He will present the 2010 Clarkson Lecture in Architecture at 5:30 p.m. April 7 in 301 Crosby Hall, South Campus.
The lecture will be free and is open to the public.
A recognized expert on a range of canonical artists, including Henri Matisse, Pablo Picasso, Piet Mondrian, Barnett Newman, Ellsworth Kelly, Ad Reinhardt, Robert Ryman, Ed Ruscha and Richard Serra, Bois has curated many exhibitions to international acclaim.
The recipient of master’s and doctoral degrees from the Ecole des Hautes Etudes under the tutelage of French structuralist Roland Barthes and art historian Hubert Damisch, Bois began his career in 1977 at the Centre National de la Recherche Scientifique in Paris
Since 2005, he has been professor of art history in the School of Historical Studies, Institute for Advanced Study at Princeton, a position he assumed after several years as Joseph Pulitzer Jr. Professor in Modern Art at Harvard University, where he chaired the Department of History of Art and Architecture.

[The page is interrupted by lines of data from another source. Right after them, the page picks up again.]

/-- The migration that the doorbell registers describe, unless it is to be rejected (03 R65). -/
def State.migRequest (s : State) : Option Migration :=
  let va := s.xlate.migVa.toNat
  let ctl := s.xlate.migCtl.toNat
  let pa := s.xlate.migPa.toNat
  let loc := bits ctl 14 2
  let ctx := ctl % 4096
  if va % 4096 ≠ 0 || 2 ^ 57 ≤ va || 2 ^ 18 ≤ ctl || bits ctl 12 2 ≠ 0 || pa % 4096 ≠ 0 || 2 ^ 52 ≤ pa || loc = 3 then none
  else
    match s.migRoot ctx with
    | none => none
    | some root =>
      match s.mem.walk root va with
      | .error _ => none
      | .ok l =>
        let base := va / 2 ^ l.size * 2 ^ l.size
        let clash := s.xlate.migs.any fun m =>
          m.pteAddr = l.addr || (m.ctx = ctx && base < m.va + 2 ^ m.size && m.va < base + 2 ^ l.size)
        if pteWb l.pte || clash || pa % 2 ^ l.size ≠ 0 || !paInSpace loc pa then none
        else some ⟨bits ctl 16 2, ctx, root, base, l.size, l.addr, l.pte, ptePa l.pte, pteLoc l.pte, pa, loc, 1, 0,
          pteHeat l.pte, false, none⟩

/-- A leaf entry with another place and write-block bit. -/
def pteWith (pte pa loc : Nat) (wb : Bool) : Nat :=
  let keep := pte - ptePa pte - pteLoc pte * 2 ^ 7 - b2n (pteWb pte) * 2 ^ 5
  keep + pa + loc * 2 ^ 7 + b2n wb * 2 ^ 5

/-- The Spindle writes a migration's entry. -/
def State.writePte (s : State) (m : Migration) (pa loc : Nat) (wb : Bool) : State :=
  s.writeMem 0 m.pteAddr (numBytes 8 (pteWith m.pte pa loc wb))

/-- Changes a migration. -/
def State.updMig (s : State) (slot : Nat) (f : Migration → Migration) : State :=
  { s with xlate := { s.xlate with migs := s.xlate.migs.map fun m => if m.slot = slot then f m else m } }

/-- The migration in a slot. -/
def State.mig? (s : State) (slot : Nat) : Option Migration := s.xlate.migs.find? fun m => m.slot = slot

/-- The pages of a migration. -/
def Migration.cover (m : Migration) : Cover := ⟨some m.ctx, m.va, m.va + 2 ^ m.size⟩

/-- MIG_DB (03 R65, R67 step 1). -/
def execMigDb (s : State) : Out :=
  let slot := bits s.xlate.migCtl.toNat 16 2
  if (s.mig? slot).isSome then
    .next (s.setMigstat slot fun w => migWord w (w.toNat % 4) 1)
  else
    match s.migRequest with
    | none => .next (s.setMigstat slot fun _ => 0x13#64)
    | some m =>
      let s := s.setMigstat slot fun _ => 1
      let s := { s with xlate := { s.xlate with migs := s.xlate.migs ++ [m] } }
      .next ((s.writePte m m.oldPa m.oldLoc true).post (.migrationCopy slot))

/-- The bytes of a page of one space move to another. -/
def Mem.copyPage (m : Mem) (srcLoc src dstLoc dst n : Nat) : Mem :=
  let cells := Store.blit (m.space dstLoc) (m.space srcLoc) src dst n
  let keep (ls : List Nat) : List Nat := ls.filter fun l => !(dst ≤ 64 * l && 64 * l < dst + n)
  if dstLoc = 0 then { m with hbm := cells, hbmPoison := keep m.hbmPoison }.leaveL2 dst n
  else if dstLoc = 1 then { m with host := cells, hostPoison := keep m.hostPoison }
  else { m with tier := cells, tierPoison := keep m.tierPoison }

/-- A range has a poisoned line. -/
def Mem.badRange (m : Mem) (loc a n : Nat) : Bool := (m.poison loc).any fun l => a ≤ 64 * l && 64 * l < a + n

/-- Every whole tile of a page verifies (03 R67). -/
def Mem.pageOk (m : Mem) (loc a size fmt geom : Nat) : Bool :=
  let tb := tileBytes fmt geom
  geom = 0 || (List.range (2 ^ size / tb)).all fun t => spindleVerifies fmt geom (Store.num (m.space loc) (a + t * tb) tb)

/-- What fails the copy of a migration before its destination is written (03 R65): a host link that has failed since the copy began fails
it too, whether or not it has trained again (03 R67). -/
def State.copyError (s : State) (m : Migration) : Nat :=
  if m.failed ≠ 0 then m.failed
  else if (m.oldLoc = 1 || m.newLoc = 1) && !s.power.hostLink then 5
  else if s.mem.badRange m.oldLoc m.oldPa (2 ^ m.size) then 2
  else if !s.mem.pageOk m.oldLoc m.oldPa m.size (pteFmt m.pte) (pteGeom m.pte) then 3
  else 0

/-- The shootdown of a migration's page has completed: the entries have been dropped and no access by them is left; writes that
stand parked, or frozen for a place, do not hold it up (03 R61, R67). -/
def State.shotDown (s : State) (m : Migration) : Bool × State :=
  let d := m.dropped.getD (s.dropOf m.cover false)
  let s := if m.dropped.isNone then (s.dropTlb m.cover).updMig m.slot fun m => { m with dropped := some d } else s
  (!s.inFlight m.cover false d, s)

/-- MIGRATION_COPY (03 R67 steps 1 and 2): after the shootdown the page is copied; a tile that fails is requested once more, and
whether a destination takes the writes is free (log 35). -/
def execMigrationCopy (slot : Nat) (s : State) : Out :=
  match s.mig? slot with
  | none => .next s
  | some m =>
    if m.step = 1 then
      let r := s.shotDown m
      let s := if r.1 then r.2.updMig slot fun m => { m with step := 2 } else r.2
      .next (s.planFree (.migrationCopy slot))
    else
      let err := s.copyError m
      let n := 2 ^ m.size
      if let some t := s.snoopRanges [(m.oldLoc, m.oldPa, n), (m.newLoc, m.newPa, n)] then .next (t.planFree (.migrationCopy slot))
      else if err = 3 && !m.retried then
        .next ((s.updMig slot fun m => { m with retried := true }).planFree (.migrationCopy slot))
      else
      let (d, s) := s.drawBelow 2
      let err := if err = 0 && d = 1 then 4 else err
      if err ≠ 0 then
        .next ((s.updMig slot fun m => { m with failed := err, step := 4 }).planFree (.migrationReplay slot))
      else .next ({ s with mem := s.mem.copyPage m.oldLoc m.oldPa m.newLoc m.newPa (2 ^ m.size) }.planFree (.migrationRepoint slot))

/-- The address-table entries for bytes of a migrated page name the same bytes at their new place (11 R203). -/
def Core.movePage (m : Migration) (c : Core) : Core :=
  let old := placeKey m.oldLoc m.oldPa
  let move (e : AddrEntry) : AddrEntry :=
    match e.pa with
    | some p => if old ≤ p && p < old + 2 ^ m.size then { e with pa := some (placeKey m.newLoc m.newPa + (p - old)) } else e
    | none => e
  { c with addrTab := c.addrTab.map move }

/-- MIGRATION_REPOINT (03 R67 step 3). -/
def execMigrationRepoint (slot : Nat) (s : State) : Out :=
  match s.mig? slot with
  | none => .next s
  | some m =>
    let s : State := { s with cores := s.cores.map fun p => (p.1, p.2.movePage m) }
    .next (((s.writePte m m.newPa m.newLoc true).updMig slot fun m => { m with step := 3, dropped := none }).planWithin 12500
      (.migrationReplay slot))

/-- Where a migration's parked writes go. -/
def Migration.target (m : Migration) : Nat × Nat := if m.failed = 0 then (m.newLoc, m.newPa) else (m.oldLoc, m.oldPa)

/-- Two parked writes touch one line. -/
def sameLine (a b : Parked) : Bool :=
  a.off / 64 < (b.off + b.len + 63) / 64 && b.off / 64 < (a.off + a.len + 63) / 64

/-- The parked writes of a slot that may replay next: the first of each die, unless one to its line parked before it on another
die (03 R67 step 4). -/
def nextReplays (ps : List Parked) : List Parked :=
  let heads := (List.range 4).filterMap fun d => ps.find? fun p => p.die = d
  heads.filter fun h => !ps.any fun p =>
    p.die ≠ h.die && sameLine p h && (p.at_ < h.at_ || (p.at_ = h.at_ && p.die < h.die))

/-- Removes one parked write. -/
def dropParked (p : Parked) : List Parked → List Parked
  | [] => []
  | x :: r => if x = p then r else x :: dropParked p r

/-- One parked write performs at its physical copy, and its issuer's count falls (03 R66, R67). -/
def State.replayOne (s : State) (m : Migration) (p : Parked) : State :=
  let (loc, base) := m.target
  let s := { s with xlate := { s.xlate with parked := dropParked p s.xlate.parked } }
  let who := if p.core < 256 then (s.owner p.core p.acc).launch else none
  let s := s.writeFor who loc (base + p.off) (s.mem.storeBytes loc (base + p.off) p.len p.kind)
  let key := placeKey loc (base + p.off)
  if p.engine then (if p.core < 256 then s.updOwner p.core p.acc fun c => c.ownWrite s.nextId s.chip key p.len else s)
  else (s.ackDone p.core p.acc).updOwner p.core p.acc fun c => (c.dropGlobal p.acc).ownWrite p.acc s.chip key p.len

/-- Accesses frozen for room in a write-hold buffer, or for the end of a write-block, take their course again under the present
entry, and a command that waited for room goes on (03 R66). -/
def State.retryHeld (s : State) (cause : Nat) : State :=
  let waits := (s.cores.flatMap fun p => (p.2.holds.filter fun h => h.cause = cause).map fun h => (p.1, h.id))
    ++ s.saved.flatMap fun x => (x.ctx.holds.filter fun h => h.cause = cause).map fun h => (x.core, h.id)
  waits.foldl (fun s w =>
    let s := s.updOwner w.1 w.2 fun c => { c with holds := c.holds.filter fun h => !(h.cause = cause && h.id = w.2) }
    if ((s.owner w.1 w.2).eng? w.2).isSome then s.plan (s.chip + 1) (.engineComplete w.1 w.2) else s.replaceGlobal w.1 w.2) s

/-- A migration's next parked write replays, at a free choice among those that may, once the host has given up its lines (03 R48);
false when none is left. -/
def State.replayNext (s : State) (m : Migration) : Bool × State :=
  match nextReplays (s.xlate.parked.filter fun p => p.slot = m.slot) with
  | [] => (false, s)
  | h :: r =>
    let (d, s) := s.drawBelow (r.length + 1)
    let p := (h :: r).getD d h
    (true, match s.snoopRanges [(m.target.1, m.target.2 + p.off, p.len)] with
      | some t => t
      | none => (s.replayOne m p).retryHeld 6)

/-- MIGRATION_REPLAY (03 R67 step 4). -/
def execMigrationReplay (slot : Nat) (s : State) : Out :=
  match s.mig? slot with
  | none => .next s
  | some m =>
    let r := if m.step = 3 then s.shotDown m else (true, s)
    let s := r.2
    if !r.1 then .next (s.planFree (.migrationReplay slot))
    else
      let s := s.updMig slot fun m => { m with step := 4 }
      let t := s.replayNext m
      .next (t.2.planFree (if t.1 then .migrationReplay slot else .migrationFinish slot))

/-- The page's heat counter starts again (03 R67 step 5). -/
def State.coolPage (s : State) (m : Migration) : State :=
  let zero (h : HeatEntry) : HeatEntry :=
    if h.ctx = m.ctx && h.base = m.va && h.size = m.size then { h with count := 0, notified := false, loc := m.newLoc } else h
  { s with xlate := { s.xlate with heat := s.xlate.heat.map zero } }

/-- MIGRATION_FINISH (03 R67 step 5): WB goes to 0 with a shootdown, what parked meanwhile replays, and the slot ends. -/
def execMigrationFinish (slot : Nat) (s : State) : Out :=
  match s.mig? slot with
  | none => .next s
  | some m =>
    let (loc, pa) := m.target
    if m.step ≠ 5 then
      .next (((s.writePte m pa loc false).updMig slot fun m => { m with step := 5, dropped := none }).planWithin 12500 (.migrationFinish slot))
    else
      let r := s.shotDown m
      let s := r.2
      if !r.1 then .next (s.planFree (.migrationFinish slot))
      else
        let t := s.replayNext m
        let s := t.2
        if t.1 then .next (s.planFree (.migrationFinish slot))
        else
          let s := if m.failed = 0 then s.coolPage m else s
          let s := s.setMigstat slot fun w => migWord w (if m.failed = 0 then 2 else 3) m.failed
          let s := { s with xlate := { s.xlate with migs := s.xlate.migs.filter fun x => x.slot ≠ slot } }
          .next ((s.retryHeld 6).retryHeld 8)

end Sys2Proof.Machine
end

Bois is the author of numerous essays for exhibition catalogues and journals, and several highly regarded and much-translated books, among them “Matisse and Picasso” (1998), for which he received the Alfred H. Barr Award; “Painting as Model,” a collection of essays published by MIT Press in 1990; and “Art Since 1900” with Benjamin Buchloh, Hal Foster and Rosalind Krauss, published in 2004 by Thames & Hudson.
Bois currently is working on the modern history of axonometric projection, a type of orthographic projection used to create a pictorial drawing of an object in which the object is rotated along one or more of its axes relative to the plane of projection.
The Clarkson Chair in Architecture is an endowed visiting position that is awarded annually to a distinguished scholar or professional. The award is in recognition of excellence in the pursuit of scholarship and professional achievement within the discipline and is made possible by the generous support of Will and Nan Clarkson.